Varying Unexpected Shutdowns

I currently use TrueNAS Scale 23.10.2. Regarding why it isn’t 24 is also part of the issue.

The setup is a Gigabyte B550M-DS3H with a Ryzen 5 3500X CPU, 16GB (X.M.P) 3200mhz RAM, and a Geforce GTX 1660 Super. TrueNAS is installed on a NVME SSD and Windows on a separate NVME SSD too.

Reiterating the timeline, I first started with Proxmox and Truenas in it. I wasn’t really satisfied with it because there is too much overhead trying to tune everything together. I never really had issues regarding shutdowns at that even after installing Windows on another SSD, but it got to me that I wanted to use just TrueNAS because it has all the VM things I may need when I setup HASS. So I did. I installed TrueNAS 24.xx.xx as replacement on the Proxmox in the same NVME drive and there it started its shenanigans.
There are times that it’s idle and the whole system just partially turns off, of which I mean TrueNAS is inaccessible, but the fans are haywire fast. I only could ever use it for a few minutes, and it does that. (For emphasizing, I don’t really know how to see the logs because I’m fairly new to these). When I boot into windows though, even if I let it sit there for the whole night idling or even downloading a file, it stays. So, I thought maybe it’s a faulty install, so I tried TrueNAS 23.10.xx and installed Windows again because the EFI is installed on truenas’s partition table too and that destroys the boot manager for Windows. THIS TIME, it stays a fairly long time, an hour or more even and then it shuts off. But as a diagnosis, I think it turns off when I go idle and do not touch the server at all for few minutes.

For remedies I tried, a semi TL:DR for faster rediagnosis is I reset the BIOS, turned off and on the virtualization, turning off XMP, trying the server plugged on an AVR and not, and reinstalling clean TrueNAS OS of versions 24.xx.xx and 23.xx.xx.

this sounds like maybe a kernel panic
do you see anything on the console / display when this happens?

it all happens fast and unexpectedly, I can’t really see anything on the console before it goes out. Does that get saved on a log of some sort or should I manually check on it (prolly with a video)?

I’d expect it to stay on console in that case.

I would get a debug from TrueNAS WebUI and create a bug report in Jira. If you haven’t modified anything in the OS then they will help with better support than I can give.

If you are on Dragonfish you can do this via the WebUI (with a better subject and message of course):
image

If not, you can just log into / sign up for Jira and submit a ticket there.
Your work - iXsystems TrueNAS Jira.

will they reach me out there? thanks for the help essinghigh.

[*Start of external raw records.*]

-- ==== Sys2Proof/Proofs/PitchOutcomes.lean ====
section
/-! PROOFS. Entries, deadlines and the faults of a forward pitch: which entries stand after it, which confirm entries,
and the causes its acts raise (R13 to R16, R33, R140). -/

-- One declaration is checked after another: side by side they take more threads than the memory limit allows.
set_option Elab.async false

namespace Sys2Proof.Machine

variable {s t u v w : State} {rs : RunState} {d : Decision} {pins : PitchPins} {a b : PitchAct}
  {l m : List PitchAct} {e f : Entry} {o : Scope}

/-! ### The confirm list through the acts (R139, R140) -/

/-- The acts of the Reject Gate come in this order: the deadlines before the arrival at j (R140). -/
theorem gateFirst_deadlines {l m : List PitchAct} : ∀ {xs : List PitchAct}, xs.Nodup →
    gateFirst xs = l ++ .deadlines :: m → PitchAct.atJ ∉ l := by
  induction l with
  | nil => exact fun _ _ => List.not_mem_nil
  | cons a l ih =>
    intro xs hn h
    rw [List.cons_append] at h
    cases xs with
    | nil => simp [gateFirst] at h
    | cons x xs =>
      have hn' := (List.nodup_cons.1 hn).2
      by_cases hx : x = .atJ
      · subst hx
        unfold gateFirst at h
        split at h
        · have hmem : PitchAct.deadlines ∈ PitchAct.atJ :: xs.erase .deadlines := by
            rw [(List.cons.inj h).2]
            simp
          rcases List.mem_cons.1 hmem with h' | h'
          · cases h'
          · exact absurd h' hn'.not_mem_erase
        · rename_i hc
          have hmem : PitchAct.deadlines ∈ xs := by
            rw [(List.cons.inj h).2]
            simp
          simp [hmem] at hc
      · have hrest : gateFirst (x :: xs) = x :: gateFirst xs := by
          cases x with
          | atJ => exact absurd rfl hx
          | deadlines | atA | atE | atX | atK | infeed => rfl
        rw [hrest] at h
        obtain ⟨hxa, h⟩ := List.cons.inj h
        exact fun hm => (List.mem_cons.1 hm).elim (fun e => hx (hxa.trans e.symm)) (ih hn' h)

/-- Acts that leave the confirm list alone: the others than those of the gate. -/
def Scope.confirmsStand : Scope := { Scope.acts with conf := true }

/-- The act at j adds at most its own confirm entry, and none where no entry has come to j (R139). -/
theorem arrivalJ_confirms (s : State) :
    ∃ ex, (arrivalAt s.track.geometry.j arriveJ s).reject.confirms = s.reject.confirms ++ ex
      ∧ ((∀ f ∈ s.track.entries, f.position ≠ s.track.geometry.j) → ex = []) := by
  unfold arrivalAt
  split
  · rename_i e he
    have hat : ¬∀ f ∈ s.track.entries, f.position ≠ s.track.geometry.j := fun h =>
      h e (entryAt_mem he) (entryAt_position he)
    have hdepart (disp : Disposition) (u : State) (hu : u.track = s.track) :
        (depart disp e u).reject.confirms = u.reject.confirms :=
      ((keeps_depart (o := Scope.confirmsStand) disp e (by rw [hu]; exact entryAt_mem he)
        (fun _ => .inr (by rw [hu]; exact entryAt_position he))).confirms rfl).1
    unfold arriveJ
    split
    · exact ⟨_, hdepart _ _ rfl, fun h => absurd h hat⟩
    · exact ⟨[], by rw [hdepart _ _ rfl, List.append_nil], fun h => absurd h hat⟩
    · exact ⟨[], (List.append_nil _).symm, fun _ => rfl⟩
  · exact ⟨[], (List.append_nil _).symm, fun _ => rfl⟩

/-- Acts after the deadlines add confirm entries at most, and none where no entry comes to j. -/
theorem acts_confirms (l : List PitchAct) : ∀ s, l.Nodup → InfeedReady d l s → PitchAct.deadlines ∉ l →
    s.track.geometry.j ≠ 0 → ∃ ex, (takeActs rs d pins l s).reject.confirms = s.reject.confirms ++ ex
      ∧ ((∀ f ∈ s.track.entries, f.position ≠ s.track.geometry.j) → ex = []) := by
  induction l with
  | nil => exact fun s _ _ _ _ => ⟨[], (List.append_nil _).symm, fun _ => rfl⟩
  | cons a l ih =>
    intro s hn hi hl h0
    have hgeo : (pitchAct rs d pins s a).track.geometry = s.track.geometry := ((keeps_act hi).pit rfl).geometry
    obtain ⟨ex, hex, hnone⟩ : ∃ ex, (pitchAct rs d pins s a).reject.confirms = s.reject.confirms ++ ex
        ∧ ((∀ f ∈ s.track.entries, f.position ≠ s.track.geometry.j) → ex = []) := by
      by_cases hj : a = .atJ
      · subst hj
        exact arrivalJ_confirms s
      · have hd : a ≠ .deadlines := fun e => hl (e ▸ List.mem_cons_self ..)
        have k : Keeps Scope.confirmsStand s (pitchAct rs d pins s a) :=
          keeps_pitchAct rs d pins a (fun _ _ => rfl) (fun h => (h.elim hd hj).elim) rfl (fun _ _ => rfl)
            (fun ha => hi (by simp [ha]))
        exact ⟨[], by rw [(k.confirms rfl).1, List.append_nil], fun _ => rfl⟩
    obtain ⟨ex', hex', hnone'⟩ := ih _ (List.nodup_cons.1 hn).2 (infeedReady_act hn hi)
      (fun h => hl (List.mem_cons_of_mem _ h)) (by rwa [hgeo])
    refine ⟨ex ++ ex', by rw [takeActs_cons, hex', hex, List.append_assoc], fun h => ?_⟩
    rw [hnone h, hnone' (by rw [hgeo]; exact act_noneAt h0 h)]
    rfl

/-! ### The deadlines of a pitch (R140) -/

theorem confirmDeadlines_confirms (s : State) : (confirmDeadlines s).reject.confirms
    = s.reject.confirms.filter (fun c => c.deadline != s.track.pitchCount) := by
  by_cases h : ∃ c ∈ s.reject.confirms, c.deadline = s.track.pitchCount
  · rw [confirmDeadlines_due h]
    exact ((keeps_raiseCause (o := Scope.confirmsStand) .rejectUnconfirmed).confirms rfl).1
  · rw [confirmDeadlines_none (by simpa using h)]
    rfl
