-- ==== Sys2Proof/Proofs/Recipes.lean ====
section
/-! PROOFS. Recipe records: their 46 bytes, the clamp and the relations of STAGE RECIPE, and the banks it and DISCARD
STAGED change (R45 to R49, R172). -/

-- One declaration is checked after another: side by side they take more threads than the memory limit allows.
set_option Elab.async false

namespace Sys2Proof.Machine

variable {s : State} {r : Recipe} {p : List Byte}

/-! ### Fields and bytes (R169) -/

theorem beValue_beBytes (width n : Nat) : beValue (beBytes width n) = n % 256 ^ width := by
  induction width generalizing n with
  | zero => simp [beBytes, beValue, Nat.mod_one]
  | succ k ih =>
    have hpow : 256 ^ (k + 1) = 256 * 256 ^ k := Nat.pow_succ'
    rw [beBytes, beValue_append, ih, BitVec.toNat_ofNat, hpow, Nat.mod_mul]
    omega

theorem beValue_lt (q : List Byte) : beValue q < 256 ^ q.length := by
  induction q using List.reverseRecOn with
  | nil => exact Nat.one_pos
  | append_singleton q b ih =>
    rw [beValue_append, List.length_append, List.length_singleton, Nat.pow_succ]
    have := b.isLt
    omega

theorem field_lt (p : List Byte) (off len : Nat) : field p off len < 256 ^ len :=
  (beValue_lt _).trans_le (Nat.pow_le_pow_right (by decide) (List.length_take_le _ _))

@[simp] theorem length_beBytes (width n : Nat) : (beBytes width n).length = width := by
  induction width generalizing n with
  | zero => rfl
  | succ k ih => rw [beBytes, List.length_append, ih, List.length_singleton]

theorem field_of_append {a b : List Byte} {off len : Nat} (h : a.length ≤ off) :
    field (a ++ b) off len = field b (off - a.length) len := by
  rw [field, List.drop_append, List.drop_eq_nil_of_le h, List.nil_append, field]

theorem field_at_start {a b : List Byte} {len : Nat} (h : a.length = len) : field (a ++ b) 0 len = beValue a := by
  rw [field, List.drop_zero, List.take_left' h]

theorem field_whole {a : List Byte} {len : Nat} (h : a.length = len) : field a 0 len = beValue a := by
  rw [field, List.drop_zero, ← h, List.take_length]

/-- Two slices that follow one another make one. -/
theorem slice_append_slice (p : List Byte) (off n m : Nat) :
    (p.drop off).take n ++ (p.drop (off + n)).take m = (p.drop off).take (n + m) := by
  rw [List.take_add, List.drop_drop]

/-! ### The record (Table 12-5, R45) -/

theorem recipeBytes_recipeOfBytes (h : p.length = 46) : recipeBytes (recipeOfBytes p) = p := by
  have hname : ((p.drop 2).take 12 ++ List.replicate 12 0).take 12 = (p.drop 2).take 12 :=
    List.take_left' (by simp [h])
  unfold recipeBytes recipeOfBytes
  simp only
  repeat rw [beBytes_field (by omega)]
  rw [hname]
  repeat rw [slice_append_slice]
  exact List.take_of_length_le h.le

/-- What the bytes of a record carry in each field. -/
theorem recipeOfBytes_fields (h : r.name.length = 12) : recipeOfBytes (recipeBytes r) =
    { id := beValue (beBytes 2 r.id), name := r.name, liftHeight := beValue (beBytes 2 r.liftHeight)
      stepPeriod := beValue (beBytes 1 r.stepPeriod), torqueSet := beValue (beBytes 2 r.torqueSet)
      torqueLo := beValue (beBytes 2 r.torqueLo), torqueHi := beValue (beBytes 2 r.torqueHi)
      angleLo := beValue (beBytes 2 r.angleLo), angleHi := beValue (beBytes 2 r.angleHi)
      angleMax := beValue (beBytes 2 r.angleMax), steamDwell := beValue (beBytes 2 r.steamDwell)
      attemptsLimit := beValue (beBytes 1 r.attemptsLimit), dFull := beValue (beBytes 2 r.dFull)
      tau := beValue (beBytes 2 r.tau), dudFraction := beValue (beBytes 1 r.dudFraction)
      bulgeLimit := beValue (beBytes 2 r.bulgeLimit), gain := beValue (beBytes 1 r.gain)
      tRef := beValue (beBytes 2 r.tRef), tAmb := beValue (beBytes 2 r.tAmb), tMin := beValue (beBytes 2 r.tMin) } := by
  have hname : (r.name ++ List.replicate 12 0).take 12 = r.name := List.take_left' h
  unfold recipeBytes
  rw [hname]
  simp only [List.append_assoc]
  simp [recipeOfBytes, field_of_append, field_at_start, field_whole, h]

theorem recipeOfBytes_recipeBytes (hr : RecipeInRange r) (h : r.name.length = 12) :
    recipeOfBytes (recipeBytes r) = r := by
  obtain ⟨hid, hheight, ⟨_, hperiod⟩, ⟨_, hset⟩, hlo, hhi, halo, hahi, hamax, hdwell, ⟨_, hattempts⟩, hfull, ⟨_, htau⟩,
    hdud, hbulge, ⟨_, hgain⟩, ⟨_, href⟩, hamb, hmin⟩ := hr
  have two {n : Nat} (top : Nat) (hn : n ≤ top) (ht : top < 65536) : beValue (beBytes 2 n) = n := by
    rw [beValue_beBytes]; omega
  have one {n : Nat} (top : Nat) (hn : n ≤ top) (ht : top < 256) : beValue (beBytes 1 n) = n := by
    rw [beValue_beBytes]; omega
  rw [recipeOfBytes_fields h, two _ hid (by decide), two _ hheight (by decide), one _ hperiod (by decide),
    two _ hset (by decide), two _ hlo (by decide), two _ hhi (by decide), two _ halo (by decide),
    two _ hahi (by decide), two _ hamax (by decide), two _ hdwell (by decide), one _ hattempts (by decide),
    two _ hfull (by decide), two _ htau (by decide), one _ hdud (by decide), two _ hbulge (by decide),
    one _ hgain (by decide), two _ href (by decide), two _ hamb (by decide), two _ hmin (by decide)]

/-! ### The clamp (R46, Table 3-1) -/

theorem clampTo_le (hi n : Nat) : clampTo 0 hi n ≤ hi := (clampTo_range 0 hi n (Nat.zero_le hi)).2

theorem recipeInRange_clampRecipe (r : Recipe) : RecipeInRange (clampRecipe r) := by
  have between {lo hi n : Nat} (h : lo ≤ hi) : lo ≤ clampTo lo hi n ∧ clampTo lo hi n ≤ hi := clampTo_range lo hi n h
  exact ⟨clampTo_le _ _, clampTo_le _ _, between (by decide), between (by decide), clampTo_le _ _, clampTo_le _ _,
    clampTo_le _ _, clampTo_le _ _, clampTo_le _ _, clampTo_le _ _, between (by decide), clampTo_le _ _,
    between (by decide), clampTo_le _ _, clampTo_le _ _, between (by decide), between (by decide), clampTo_le _ _,
    clampTo_le _ _⟩

/-- Records in range are the ones the clamp leaves alone. -/
theorem recipeInRange_iff_clampRecipe (r : Recipe) : RecipeInRange r ↔ clampRecipe r = r := by
  constructor
  · rintro ⟨hid, hheight, hperiod, hset, hlo, hhi, halo, hahi, hamax, hdwell, hattempts, hfull, htau, hdud, hbulge,
      hgain, href, hamb, hmin⟩
    have upTo {n hi : Nat} (h : n ≤ hi) : clampTo 0 hi n = n := clampTo_self ⟨n.zero_le, h⟩
    unfold clampRecipe
    rw [upTo hid, upTo hheight, clampTo_self hperiod, clampTo_self hset, upTo hlo, upTo hhi, upTo halo, upTo hahi,
      upTo hamax, upTo hdwell, clampTo_self hattempts, upTo hfull, clampTo_self htau, upTo hdud, upTo hbulge,
      clampTo_self hgain, clampTo_self href, upTo hamb, upTo hmin]
  · intro h
    rw [← h]
    exact recipeInRange_clampRecipe r

/-! ### The relations (R46, Table 3-2) -/

/-- The relations of Table 3-2 as the list that is tested. -/
def recipeTests (r : Recipe) : List Bool :=
  [r.torqueLo ≤ r.torqueSet, r.torqueSet ≤ r.torqueHi, r.angleLo ≤ r.angleHi, r.angleHi ≤ r.angleMax,
    r.tAmb + 50 ≤ r.tRef]

theorem brokenRelation_eq (r : Recipe) : brokenRelation r = firstBroken 1 (recipeTests r) := rfl

theorem recipeTests_get (r : Recipe) (n : Fin 5) :
    (recipeRelation r n → (recipeTests r)[n.val]? = some true)
      ∧ (¬recipeRelation r n → (recipeTests r)[n.val]? = some false) := by
  fin_cases n <;> simp [recipeTests, recipeRelation]

theorem brokenRelation_first {n : Fin 5} (hm : ∀ m, m < n → recipeRelation r m) (hn : ¬recipeRelation r n) :
    brokenRelation r = some (n.val + 1) := by
  rw [brokenRelation_eq, firstBroken_first _ 1 n.val ((recipeTests_get r n).2 hn), Nat.add_comm]
  intro m hmn
  exact (recipeTests_get r ⟨m, hmn.trans n.isLt⟩).1 (hm _ hmn)

theorem firstBroken_none {l : List Bool} (h : ∀ b ∈ l, b = true) (k : Nat) : firstBroken k l = none := by
  induction l generalizing k with
  | nil => rfl
  | cons b l ih =>
    rw [firstBroken, if_pos (h b List.mem_cons_self)]
    exact ih (fun c hc => h c (List.mem_cons_of_mem b hc)) _

theorem brokenRelation_none (h : ∀ n, recipeRelation r n) : brokenRelation r = none := by
  refine firstBroken_none (l := recipeTests r) (fun b hb => ?_) 1
  obtain ⟨n, hn, rfl⟩ := List.getElem_of_mem hb
  exact Option.some.inj ((List.getElem?_eq_getElem hn).symm.trans ((recipeTests_get r ⟨n, hn⟩).1 (h _)))

/-! ### STAGE RECIPE, DISCARD STAGED and READ RECIPE (R46 to R49) -/

theorem stageRecipeBlock_pending (h : s.run.request ≠ none) : stageRecipeBlock p s = .plain .busy s := by
  simp [stageRecipeBlock, Option.isSome_iff_ne_none.2 h]

theorem stageRecipeBlock_broken {n : Nat} (h : s.run.request = none)
    (hb : brokenRelation (clampRecipe (recipeOfBytes p)) = some n) : stageRecipeBlock p s = .relation n s := by
  simp [stageRecipeBlock, h, hb]

theorem stageRecipeBlock_taken (h : s.run.request = none)
    (hb : brokenRelation (clampRecipe (recipeOfBytes p)) = none) : stageRecipeBlock p s
    = .plain (if clampRecipe (recipeOfBytes p) = recipeOfBytes p then .done else .doneClamped)
      { s with recipes.staged := some (clampRecipe (recipeOfBytes p)) } := by
  simp [stageRecipeBlock, h, hb, doneOr_bne]

theorem discardStagedBlock_pending (h : s.run.request ≠ none) : discardStagedBlock s = .plain .busy s := by
  simp [discardStagedBlock, Option.isSome_iff_ne_none.2 h]

theorem discardStagedBlock_taken (h : s.run.request = none) :
    discardStagedBlock s = .plain .done { s with recipes.staged := none } := by
  simp [discardStagedBlock, h]

theorem bankBytes_eq (code : Nat) (b : Option Recipe) :
    bankBytes code b = BitVec.ofNat 8 code :: (b.map recipeBytes).getD [] := rfl

theorem readRecipeBlock_staged (h : field p 0 1 = 1) :
    readRecipeBlock p s = ⟨s, .done, bankBytes 1 s.recipes.staged⟩ := by
  simp only [readRecipeBlock, h]

theorem readRecipeBlock_active (h : field p 0 1 = 2) :
    readRecipeBlock p s = ⟨s, .done, bankBytes 2 s.recipes.active⟩ := by
  simp only [readRecipeBlock, h]

theorem readRecipeBlock_retiring (h : field p 0 1 = 3) :
    readRecipeBlock p s = ⟨s, .done, bankBytes 3 s.recipes.retiring⟩ := by
  simp only [readRecipeBlock, h]

theorem readRecipeBlock_noBank (h : field p 0 1 = 0 ∨ 3 < field p 0 1) : readRecipeBlock p s = .plain .badValue s := by
  unfold readRecipeBlock
  split
  · omega
  · omega
  · omega
  · rfl

/-! ### A good frame before a request (R156, R162) -/

theorem setHold_request (r : HoldReason) (b : Bool) (s : State) : (setHold r b s).run.request = s.run.request := by
  unfold setHold
  simp only
  split
  · rfl
  · split <;> rfl

/-- A good frame leaves a pending changeover request alone. -/
theorem goodFrame_request (s : State) : (goodFrame s).run.request = s.run.request := by
  unfold goodFrame
  simp only
  split
  · rw [setHold_request, restartTimer_frame]
  · rw [restartTimer_frame]

theorem goodFrame_power (s : State) : (goodFrame s).power = s.power := by rw [goodFrame_frame]

theorem goodFrame_params (s : State) : (goodFrame s).params = s.params := by rw [goodFrame_frame]

theorem goodFrame_recipes (s : State) : (goodFrame s).recipes = s.recipes := by rw [goodFrame_frame]

/-! ### A reply that has left the port (R156, R157) -/

/-- The port after its reply has been sent: no reply, LP_DE released, no frame in progress. -/
def replySent (q : LineReply) (s : State) : State :=
  { s with port := { s.port with reply := none, lpDe := false, lpTxd := replyFrame q, rxBuf := [] } }

theorem ready_replySent (q : LineReply) (h : s.power = .running) : Ready (replySent q s) := ⟨h, rfl⟩

theorem exec_lineReplySent {q : LineReply} (h : s.power = .running) (hq : s.port.reply = some q) :
    exec .lineReplySent s = .next (replySent q s) := by
  refine congrArg Host.Outcome.next ((whenRunning_of_running _ h).trans ?_)
  simp only [hq]
  rfl

/-! ### Commands in a row -/

theorem runCommands_cons {c : Instr} {cs : List Instr} {t : State} (h : exec c s = .next t) :
    runCommands (c :: cs) s = runCommands cs t := by
  simp only [runCommands, h]

end Sys2Proof.Machine

namespace Sys2Proof.Proofs

open Sys2Proof.Machine

/-- Settles O43: the clamp by field, then each message by whether a request is pending and by the relations. -/
theorem recipesStaged : Obligations.RecipesStaged := by
  intro p s hready hlen g at_ raw r
  have hfits : (p.length == 46) = true := beq_iff_eq.2 hlen
  have hid : clampTo 0 65535 (field p 0 2) = field p 0 2 :=
    clampTo_self ⟨Nat.zero_le _, Nat.le_of_lt_succ (field_lt p 0 2)⟩
  have hclamp : clampRecipe raw = r := by
    simp only [raw, r, at_, clampRecipe, recipeOfBytes, hid, clampTo_eq, Nat.reduceLeDiff, Nat.zero_le]
  clear_value r
  subst hclamp
  refine ⟨⟨rfl, recipeInRange_clampRecipe raw, recipeInRange_iff_clampRecipe raw⟩, fun h => ⟨?_, ?_⟩,
    fun h => ⟨fun n hm hn => ?_, fun hall => ?_, ?_⟩⟩
  · exact next_ready hready hfits rfl (stageRecipeBlock_pending h)
  · exact next_ready hready rfl rfl (discardStagedBlock_pending h)
  · exact next_ready hready hfits rfl (stageRecipeBlock_broken h (brokenRelation_first hm hn))
  · exact next_ready hready hfits rfl (stageRecipeBlock_taken h (brokenRelation_none hall))
  · exact next_ready hready rfl rfl (discardStagedBlock_taken h)

/-- A recipe record in range, staged with no request pending, stands in STAGED as it was sent. -/
theorem stageRecipe_inRange {s : State} {p : List Byte} (hready : Ready s) (hlen : p.length = 46)
    (hreq : s.run.request = none) (hrange : RecipeInRange (recipeOfBytes p))
    (hrel : ∀ n, recipeRelation (recipeOfBytes p) n) :
    exec (.stageRecipe p) s = .next (replied (goodFrame s) 0x20 .done []
      { goodFrame s with recipes.staged := some (recipeOfBytes p) }) := by
  have hclamp : clampRecipe (recipeOfBytes p) = recipeOfBytes p := (recipeInRange_iff_clampRecipe _).1 hrange
  refine next_ready hready (beq_iff_eq.2 hlen) rfl ?_
  rw [stageRecipeBlock_taken ((goodFrame_request s).trans hreq) (by rw [hclamp]; exact brokenRelation_none hrel),
    hclamp, if_pos rfl]
  rfl

/-- With its reply out of the port, READ RECIPE carries what STAGED holds (R47, R157). -/
theorem readRecipe_afterReply {u : State} {q : LineReply} (hrun : u.power = .running) (hq : u.port.reply = some q) :
    ∃ t, runCommands [.lineReplySent, .readRecipe [1]] u = .next t
      ∧ t.port.reply = some ⟨u.params.unitAddress, 0x04, .done, bankBytes 1 u.recipes.staged⟩ := by
  have hread : exec (.readRecipe [1]) (replySent q u) = .next (replied (goodFrame (replySent q u)) 0x04 .done
      (bankBytes 1 (goodFrame (replySent q u)).recipes.staged) (goodFrame (replySent q u))) :=
    next_ready (ready_replySent q hrun) rfl rfl (readRecipeBlock_staged rfl)
  refine ⟨_, (runCommands_cons (exec_lineReplySent hrun hq)).trans (runCommands_cons hread), ?_⟩
  rw [goodFrame_recipes]
  exact congrArg (fun a => some (LineReply.mk a _ _ _)) (congrArg (·.unitAddress) (goodFrame_params _))

/-- Settles O44: both directions field by field, and the record through STAGED to the reply of READ RECIPE. -/
theorem recipeRecordRoundTrip : Obligations.RecipeRecordRoundTrip := by
  refine ⟨fun p => recipeBytes_recipeOfBytes, fun r => recipeOfBytes_recipeBytes,
    fun p s hready hlen hreq hrange hrel => ?_⟩
  rw [runCommands_cons (stageRecipe_inRange hready hlen hreq hrange hrel)]
  obtain ⟨t, ht, hreply⟩ := readRecipe_afterReply (u := replied (goodFrame s) 0x20 .done []
    { goodFrame s with recipes.staged := some (recipeOfBytes p) }) ((goodFrame_power s).trans hready.1) rfl
  have hbank : bankBytes 1 (some (recipeOfBytes p)) = 0x01 :: p := by
    rw [bankBytes_eq, Option.map_some, Option.getD_some, recipeBytes_recipeOfBytes hlen]
    rfl
  refine ⟨t, ht, hreply.trans ?_⟩
  rw [← goodFrame_params s, ← hbank]
  rfl

end Sys2Proof.Proofs
end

I’ll try what I can do for now while waiting for their response.

You’ll need to sign up on their Jira portal so you’ll get emails for when the bug ticket gets an update

will it be safe for now to have my data stored in the datasets I have already?

I don’t want to say explicitly that it will be safe, but it should be okay. As long as you aren’t writing to the disks when a shutdown occurs you should be able to continue reading from them as normal.

While waiting for iXSystems to respond to a bug ticket you could take a look through /var/log. /var/log/messages might have some interesting pointers.

The systemd journal might also catch any possible failures in middleware.

how do I acccess that from the shell? nano? nano /var/log/messages?